Dubbed as the next Batmobile, the Vetter Slash is one of the most controversial custom cars ever built around the fundamentals of a .
When it launched in the mid-2000s, the sixth generation of America's most popular sports car was praised for retaining the iconic design of its predecessors.
Sure, it was the first with exposed headlights since the C1, but other than that, there weren't any drastic changes and the car looked like a natural progression from the modern styling introduced in 1983 by the C4.
Even today, when the Corvette finally became the mid-engined supercar that Zora Arkus-Duntov envisioned more than six decades ago, the C6 remains one of the most beautiful iterations of the iconic model.
For a man named Mike Vetter, the styling of this particular Corvette was pretty boring, but the chassis and transmission were exactly what he needed to build an outrageous single.

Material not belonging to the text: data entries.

-- ==== Sys2Proof/Machine/Reset.lean ====
section
/-! DEFINITION. The block's only system operation, RST (42_heartbeat_and_system.md R162, R163). -/

namespace Sys2Proof.Machine

/-- Monitor `E(g)` after RST: the snapshot is the seed, `cur[g]` any byte, nothing pending
(42_heartbeat_and_system.md R162). -/
def State.resetMonitor (s : State) (g : Nat) : Monitor :=
  { snap := s.seedFor g, cur := Config.freeCur s.draws g, seq := Sequencer.idle }

/-- `RST(seed)` (42_heartbeat_and_system.md R162): `faults` and `wire` stay; every slot holds any byte, so none is
listed; the supplied seeds are used up and the free values' draw number advances. -/
def State.afterRst (s : State) : State :=
  { s with
    head := 0
    tail := 0
    sending := false
    main := Sequencer.idle
    mon := (List.range s.cfg.G).map s.resetMonitor
    owner := none
    hb := 0
    buf := []
    resetDone := true
    seed := []
    slotDraw := s.draws
    draws := s.draws + 1 }

/-- RST: accepted in every state, never held (42_heartbeat_and_system.md R162). -/
def execRst (s : State) : Result := .next s.afterRst

end Sys2Proof.Machine
end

Based in Florida, Mike has been building custom cars for decades. Whether it's futuristic rides like the Extraterrestrial Vehicle (ETV) or thoroughbred mid-engine supercars like the Razor, their builds have been praised for their spectacular design.
One of their unique cars, called the Vaydor, arrived at big screen in the hit movie "Suicide Squad", being used by the Joker.
The Vetter Slash
In 2020, Mike introduced what was then his latest creation: the radical Vetter Slash. His idea for this project was to create a vehicle that blended elements of a classic street rod with those of an exotic supercar in such a way that it would make your jaw drop.
Mike truly believed that the C6's chassis and transmission were ideal, but every element of the sports car's original bodywork was replaced with a series of aggressively tailored panels.
With a false hole that resembles an exposed intake, the hood sweeps across the fenders giving the impression that the last sections are separated from the car.
This street-rod-inspired style is further emphasized by huge side vents that slope inward, creating more visual separation from the fenders.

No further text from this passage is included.